A Feb. 7, 2016 Guardian article is entitled: “‘My family resisted the Nazis’: why director had to film Alone in Berlin.”
A March 6, 2016 CBC article is entitled: “René Girard’s theories still explain the violence all around us: French-born scholar spent his career trying to understand what what makes violence a chronic problem.”
An Aug. 18, 2016 Guardian article is entitled: “Uncovering the brutal truth about the British empire: The Harvard historian Caroline Elkins stirred controversy with her work on the crushing of the Mau Mau uprising. But it laid the ground for a legal case that has transformed our view of Britain’s past.”
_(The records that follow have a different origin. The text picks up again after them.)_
/-- O5. The fetch window is the bytes at PC, and a step at a leaf is exec of the instruction they decode to. Derived from
30_encoding, 60_exceptions, 20_memory, 10_state. EIdelay at the end of the step is the decision D5 of the spec (R40,
R291) and log 15; reading the window before the fetches is log 7, the draws are D3 and log 4. -/
def Obligations.StepRunsTheDecodedInstruction : Prop :=
  (∀ s : State, s.fetchWindow =
      [s.byteAt s.pc, (s.fetchOps 1).byteAt (s.pc + 1), (s.fetchOps 2).byteAt (s.pc + 2), (s.fetchOps 3).byteAt (s.pc + 3)])
  ∧ (∀ s : State, (∀ a ∈ [s.pc, s.pc + 1, s.pc + 2, s.pc + 3], s.kindAt a ≠ .device) →
      s.fetchWindow = [s.peek s.pc, s.peek (s.pc + 1), s.peek (s.pc + 2), s.peek (s.pc + 3)])
  ∧ (∀ (s : State) (n : Nat), let device := s.kindAt (s.pc + BitVec.ofNat 16 n) = .device
      (s.fetchOps (n + 1)).draws = (s.fetchOps n).draws + (if device then 1 else 0)
        ∧ (s.fetchOps (n + 1)).answers = if device then (s.fetchOps n).answers.tail else (s.fetchOps n).answers)
  ∧ (∀ s : State, s.fetchImm.fetchWindow = s.fetchOp.fetchWindow ∧ s.fetchSubOp.fetchWindow = s.fetchOp.fetchWindow)
  ∧ ∀ (s : State) (i : Instr), Running s → AtLeaf s i →
    ∃ t, exec i (s.fetchOps (opcodeFetches i)) = .next t ∧ step s = .next (t.setEiDelay (i == .ei))

/-- O6. A chain of DD and FD bytes that fall back and the leaf after it are one step. Derived from 30_encoding. That a
prefix chain is one step is the decision D29 of the spec (R90, R290); EIdelay at its end is D5 (R40, R291) and log 15.
No bound is put on the chain (R94; log 8). -/
def Obligations.PrefixChainIsOneStep : Prop :=
  ∀ (s : State) (n : Nat) (i : Instr), Running s → (∀ k, k < n → AtFallback (s.fetchOps k)) →
    AtLeaf (s.fetchOps n) i →
    ∃ t, exec i ((s.fetchOps n).fetchOps (opcodeFetches i)) = .next t ∧ step s = .next (t.setEiDelay (i == .ei))

/-- O7. A step completes wherever the walk comes to a leaf, and a walk that never does is the one fault. Derived from
30_encoding, 60_exceptions. That a prefix chain is one step is the decision D29 of the spec (R90, R290); the fault of
a chain without end is log 8, the choice of the model. -/
def Obligations.EveryStepCompletes : Prop :=
  ∀ s : State, Running s →
    ((∃ t, step s = .next t) ∧ ∃ k, ¬ AtFallback (s.fetchOps k))
      ∨ (step s = .fault .endlessPrefixChain ∧ ∀ k, AtFallback (s.fetchOps k))

/-- O8. Before reset no cell holds a value and every call is refused, and a fault is sticky. Derived from 60_exceptions,
10_state, 70_reset_and_hazards. That nothing has a value or a meaning before reset is the decision D27 of the spec
(R45, R311), that a raw write then sets nothing is log 11; the sticky fault is D13 (R300), and a run that answers it
with T at the budget is log 14. -/
def Obligations.StoppedMachine : Prop :=
  (∀ (mem : Memory) (platform : Platform), let s := construct mem platform
    s.resetDone = false ∧ s.mem = mem ∧ s.platform = platform ∧ s.events = [])
  ∧ (∀ (s : State) (c : RawCell) (p : RawPair) (v : Nat) (w : Word), s.resetDone = false →
    readCell s c = none ∧ readPair s p = none ∧ writeCell s c v = s ∧ writePair s p w = s ∧ (hostReset s).resetDone = true)
  ∧ (∀ (s : State) (budget : Nat), s.resetDone = false →
    step s = .refused .beforeReset ∧ runToBudget budget s = .refused .beforeReset ∧ interrupt s = .refused .beforeReset)
    ∧ ∀ (s : State) (r : Fault) (budget : Nat), s.resetDone = true → s.faulted = some r →
        step s = .fault r ∧ runToBudget budget s = .fault r ∧ interrupt s = .fault r s

/-- O9. A halted step charges one contended fetch, bumps R, clears EIdelay, and does nothing else. Derived from
60_exceptions. What a halted step does is the decision D17 of the spec (R288). -/
def Obligations.HaltedIdleStep : Prop :=
  ∀ s : State, s.resetDone = true → s.faulted = none → s.halted = true →
    ∃ t, step s = .next t ∧ t.rLow = s.rLow + 1 ∧ t.rB7 = s.rB7 ∧ t.eiDelay = false ∧ t.pc = s.pc
      ∧ s.t + 4 ≤ t.t ∧ (s.platform.contended = false → t.t = s.t + 4)
      ∧ SameCellsBut [.r] s t ∧ t.mem = s.mem ∧ t.scr = s.scr ∧ t.events = s.events ∧ t.draws = s.draws
      ∧ t.faulted = none ∧ t.resetDone = true ∧ t.platform = s.platform

/-- O10. Fetch() returns the byte at PC; n fetches move PC by n, R.low by n modulo 128, T by 4n, and nothing else. Rule
R71. -/
def Obligations.OpcodeFetches : Prop :=
  ∀ (s : State) (n : Nat),
    (s.fetchOps n).fetchWindow.head? = some ((s.fetchOps n).byteAt (s.pc + BitVec.ofNat 16 n))
      ∧ (s.kindAt (s.pc + BitVec.ofNat 16 n) ≠ .device →
          (s.fetchOps n).byteAt (s.pc + BitVec.ofNat 16 n) = s.peek (s.pc + BitVec.ofNat 16 n))
      ∧ (s.fetchOps n).pc = s.pc + BitVec.ofNat 16 n ∧ (s.fetchOps n).rLow = s.rLow + BitVec.ofNat 7 n
      ∧ (s.fetchOps n).rB7 = s.rB7 ∧ s.t + 4 * n ≤ (s.fetchOps n).t
      ∧ (s.platform.contended = false → (s.fetchOps n).t = s.t + 4 * n)
      ∧ SameCellsBut [.r] s (s.fetchOps n) ∧ (s.fetchOps n).mem = s.mem ∧ (s.fetchOps n).scr = s.scr
      ∧ (s.fetchOps n).eiDelay = s.eiDelay ∧ (s.fetchOps n).events = s.events
      ∧ (s.fetchOps n).platform = s.platform

/-- O11. A step adds at least 4 to T, and with no contention the base total of the path taken. Derived from
70_reset_and_hazards. T as an unbounded number and the open contention are the decision D12 of the spec (R318); that a
prefix chain is one step is D29 (R90). -/
def Obligations.StepTiming : Prop :=
  (∀ s t : State, step s = .next t → s.t + 4 ≤ t.t)
    ∧ ∀ (s t : State) (n : Nat) (i : Instr), Running s → s.platform.contended = false →
        (∀ k, k < n → AtFallback (s.fetchOps k)) → AtLeaf (s.fetchOps n) i → step s = .next t →
        t.t = s.t + 4 * n + baseT i ((s.fetchOps n).fetchOps (opcodeFetches i))

/-- O12. An instruction that is no transfer leaves PC after its last byte. Derived from 30_encoding, 10_state. -/
def Obligations.PcAdvancesByTheLength : Prop :=
  ∀ (s : State) (i : Instr), Running s → AtLeaf s i → movesPc i = false →
    ∃ t, step s = .next t ∧ t.pc = s.pc + BitVec.ofNat 16 (encode i).length

/-- O13. R moves by the fetches alone: no rule but LD R,A writes it. Derived from 46_io_cpu_control. Which fetches advance
R is the decision D18 of the spec (R91). -/
def Obligations.RefreshCounter : Prop :=
  (∀ (i : Instr) (s t : State), i ≠ .ldRA → exec i s = .next t → t.rLow = s.rLow ∧ t.rB7 = s.rB7)
    ∧ (∀ (s : State) (i : Instr), Running s → AtLeaf s i → i ≠ .ldRA →
        ∃ t, step s = .next t ∧ t.rLow = s.rLow + BitVec.ofNat 7 (opcodeFetches i) ∧ t.rB7 = s.rB7)
    ∧ ∀ s t : State, interrupt s = .accepted t → t.rLow = s.rLow + 1 ∧ t.rB7 = s.rB7

/-- O14. The invariant holds right after reset. Derived from 10_state. -/
def Obligations.InvAtReset : Prop :=
  Inv State.reset ∧ ∀ s : State, s.mem.wf = true → Inv (hostReset s)

/-- O15. Every step keeps canonical memory, a legal interrupt mode and equal flip-flops. Derived from 46_io_cpu_control,
10_state, 20_memory. -/
def Obligations.StepKeepsInv : Prop :=
  ∀ s t : State, Inv s → step s = .next t → Inv t

/-- O16. An accepted or declined interrupt keeps the invariant, and never ends in a fault from it. Derived from
60_exceptions, 46_io_cpu_control. -/
def Obligations.InterruptKeepsInv : Prop :=
  ∀ s : State, Inv s → s.resetDone = true → s.faulted = none →
    interrupt s = .declined s ∨ ∃ t, interrupt s = .accepted t ∧ Inv t

/-- O17. A run ends at or past its budget, and a budget of T + 1 is exactly one step. Derived from 60_exceptions,
70_reset_and_hazards. The loop is the decision D28 of the spec (R295) and log 14; the fault of a chain without end is
log 8, the choice of the model. -/
def Obligations.RunToBudget : Prop :=
  (∀ (budget : Nat) (s t : State), runToBudget budget s = .next t → budget ≤ t.t)
    ∧ (∀ (budget : Nat) (s : State), s.resetDone = true → s.faulted = none → budget ≤ s.t → runToBudget budget s = .next s)
    ∧ (∀ s : State, runToBudget (s.t + 1) s = step s)
    ∧ ∀ (budget : Nat) (s : State), s.resetDone = true → s.faulted = none →
        (∃ t, runToBudget budget s = .next t) ∨ runToBudget budget s = .fault .endlessPrefixChain

/-- O18. A pair is its two halves: what is written to either is read from the other at once. Rule R23. -/
def Obligations.PairsAreTheirHalves : Prop :=
  ∀ (s : State) (p : RawPair) (v : Word),
    (s.rawReadPair p).toNat = s.rawRead (pairCells p).1 * 256 + s.rawRead (pairCells p).2
      ∧ (s.rawWritePair p v).rawReadPair p = v
      ∧ (s.rawWritePair p v).rawRead (pairCells p).1 = v.toNat / 256
      ∧ (s.rawWritePair p v).rawRead (pairCells p).2 = v.toNat % 256
      ∧ ∀ c : RawCell, c ≠ (pairCells p).1 → c ≠ (pairCells p).2 → (s.rawWritePair p v).rawRead c = s.rawRead c

/-- O19. A raw write of a cell is read back, and nothing else of the state changes. Derived from 10_state. The accessors
are the decision D28 of the spec (R46); that IM takes any natural number is log 16, the choice of the model. -/
def Obligations.RawAccessors : Prop :=
  ∀ (s : State) (c : RawCell) (v : Nat), (∀ b, cellBound c = some b → v < b) →
    (s.rawWrite c v).rawRead c = v ∧ (∀ c' : RawCell, c' ≠ c → (s.rawWrite c v).rawRead c' = s.rawRead c')
      ∧ (s.rawWrite c v).mem = s.mem ∧ (s.rawWrite c v).scr = s.scr ∧ (s.rawWrite c v).eiDelay = s.eiDelay
      ∧ (s.rawWrite c v).faulted = s.faulted ∧ (s.rawWrite c v).platform = s.platform
      ∧ (s.rawWrite c v).resetDone = s.resetDone ∧ (s.rawWrite c v).events = s.events
      ∧ (s.rawWrite c v).draws = s.draws ∧ (s.rawWrite c v).answers = s.answers
      ∧ (s.resetDone = true → readCell (writeCell s c v) c = some v ∧ writeCell s c v = s.rawWrite c v
          ∧ readCell s c = some (s.rawRead c))

/-- O20. reset() puts every cell at 0 and leaves memory, the port log and the platform. Derived from 70_reset_and_hazards,
10_state. T, EIdelay, SCR and the fault at 0 are the decision D11 of the spec (R310); what reset() leaves of the draws
and the platform is log 9. -/
def Obligations.ResetValues : Prop :=
  ∀ s : State, (∀ c : RawCell, (hostReset s).rawRead c = 0) ∧ (hostReset s).scr = 0 ∧ (hostReset s).eiDelay = false
    ∧ (hostReset s).faulted = none ∧ (hostReset s).resetDone = true ∧ (hostReset s).mem = s.mem
    ∧ (hostReset s).events = s.events ∧ (hostReset s).platform = s.platform
    ∧ (hostReset s).draws = s.draws ∧ (hostReset s).answers = s.answers

/-- O21. Reads and writes of memory: the write policy, the order of bytes, device reads as draws, the debug access.
Derived from 20_memory. The memory map as data is log 2, a device write that keeps the contents log 3, the draws and
answers log 4: choices of the model under the decisions D3 and D4 of the spec. The order of bytes is D2 and D19. -/
def Obligations.MemoryAccesses : Prop :=
  (∀ (s : State) (a b : Word) (v : Byte), s.mem.wf = true →
    Stored s (s.memWrite a v) a v ∧ (b ≠ a → (s.memWrite a v).peek b = s.peek b))
    ∧ (∀ (s : State) (a v : Word), s.mem.wf = true → s.kindAt a = .ram → s.kindAt (a + 1) = .ram →
        (s.writeWord a v).readWord a = v ∧ (s.writeWord a v).byteAt a = BitVec.ofNat 8 v.toNat
          ∧ (s.writeWord a v).byteAt (a + 1) = BitVec.ofNat 8 (v.toNat / 256))
    ∧ (∀ (s : State) (a : Word), s.kindAt a ≠ .device →
        s.byteAt a = s.peek a ∧ (s.afterRead a).draws = s.draws ∧ (s.afterRead a).answers = s.answers)
    ∧ (∀ (s : State) (a b : Word) (v : Byte), s.mem.wf = true →
        (s.debugWrite a v).peek b = (if b = a then v else s.peek b)
          ∧ (s.debugWrite a v).mem.wf = true ∧ { s.debugWrite a v with mem := s.mem } = s)
    ∧ ∀ (s : State) (a : Word), s.kindAt a = .device →
        s.byteAt a = s.answers.headD (Config.deviceByte s.draws a) ∧ (s.afterRead a).draws = s.draws + 1
          ∧ (s.afterRead a).answers = s.answers.tail ∧ (s.afterRead a).mem = s.mem

/-- O22. With IFF1 = 0 or EIdelay = 1 an interrupt is declined with no state change. Derived from 60_exceptions, 10_state.
The shadow of EI as the latch EIdelay is the decision D5 of the spec (R282). -/
def Obligations.InterruptDeclined : Prop :=
  ∀ s : State, s.resetDone = true → s.faulted = none → (interrupt s = .declined s ↔ s.iff1 = false ∨ s.eiDelay = true)

/-- O23. Acceptance pushes the return address, clears the flip-flops and goes to the vector of IM 0, 1 and 2. Derived from
60_exceptions. That the 7 T-states are charged beside the stack writes is the reading C2 of the spec (R287). -/
def Obligations.InterruptAcceptance : Prop :=
  ∀ s : State, s.resetDone = true → s.faulted = none → s.iff1 = true → s.eiDelay = false → s.im ≤ 2 → s.mem.wf = true →
    ∃ t, interrupt s = .accepted t
      ∧ StoredWord s t (s.sp - 2) (if s.halted then s.pc + 1 else s.pc)
      ∧ t.sp = s.sp - 2 ∧ t.iff1 = false ∧ t.iff2 = false ∧ t.halted = false ∧ t.rLow = s.rLow + 1 ∧ t.rB7 = s.rB7
      ∧ (s.im ≤ 1 → t.pc = 0x0038)
      ∧ (s.im = 2 → s.kindAt (mkWord s.i 0xFF) ≠ .device → s.kindAt (mkWord s.i 0xFF + 1) ≠ .device →
          t.pc.toNat = (t.peek (mkWord s.i 0xFF + 1)).toNat * 256 + (t.peek (mkWord s.i 0xFF)).toNat)
      ∧ (s.im = 2 → t.pc = s.interruptEntry.readWord (mkWord s.i 0xFF))
      ∧ (s.platform.contended = false → t.t = s.t + if s.im = 2 then 19 else 13)
      ∧ SameCellsBut [.sp, .iff1, .iff2, .halted, .r] s t ∧ SameMemoryBut [s.sp - 1, s.sp - 2] s t
      ∧ t.scr = s.scr ∧ t.eiDelay = s.eiDelay ∧ t.events = s.events ∧ t.faulted = none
A Best of 2016 Longreads article is entitled: “Theorizing the Drone: What does the rise of the drone mean for justice, for the ethics of heroism, for psychology? Most important of all, who is dying and why?”
An American Genocide (2016)
Also of relevance, with regard to organized violence, is a study entitled: An American Genocide: The United States and the California Indian Catastrophe, 1846-1873 (2016). A blurb (I have added paragraph breaks, and capitalized the word “Indigenous”) reads:
Between 1846 and 1873, California’s Indian population plunged from perhaps 150,000 to 30,000. Benjamin Madley is the first historian to uncover the full extent of the slaughter, the involvement of state and federal officials, the taxpayer dollars that supported the violence, Indigenous resistance, who did the killing, and why the killings ended.
This deeply researched book is a comprehensive and chilling history of an American genocide. Madley describes pre-contact California and precursors to the genocide before explaining how the Gold Rush stirred vigilante violence against California Indians. He narrates the rise of a state-sanctioned killing machine and the broad societal, judicial, and political support for genocide. Many participated: vigilantes, volunteer state militiamen, U.S. Army soldiers, U.S. congressmen, California governors, and others.
Ultimately, the state and federal governments spent at least $1,700,000 on campaigns against California Indians. Besides evaluating government officials’ culpability, Madley considers why the slaughter constituted genocide and how other possible genocides within and beyond the Americas might be investigated using the methods presented in this groundbreaking book.
The Extermination of the European Jews (2016)
A more recent study by Christian Gerlach is entitled: The Extermination of the European Jews (2016). A blurb (I have added paragraph breaks) reads:
This major reinterpretation of the Holocaust surveys the destruction of the European Jews within the broader context of Nazi violence against other victim groups.
Christian Gerlach offers a unique social history of mass violence which reveals why particular groups were persecuted and what it was that connected the fate of these groups and the policies against them. He explores the diverse ideological, political and economic motivations which lay behind the murder of the Jews and charts the changing dynamics of persecution during the course of the war.
The book brings together both German actions and those of non-German states and societies, shedding new light on the different groups and vested interests involved and their role in the persecution of non-Jews as well. Ranging across continental Europe, it reveals that popular notions of race were often more important in shaping persecution than scientific racism or Nazi dogma.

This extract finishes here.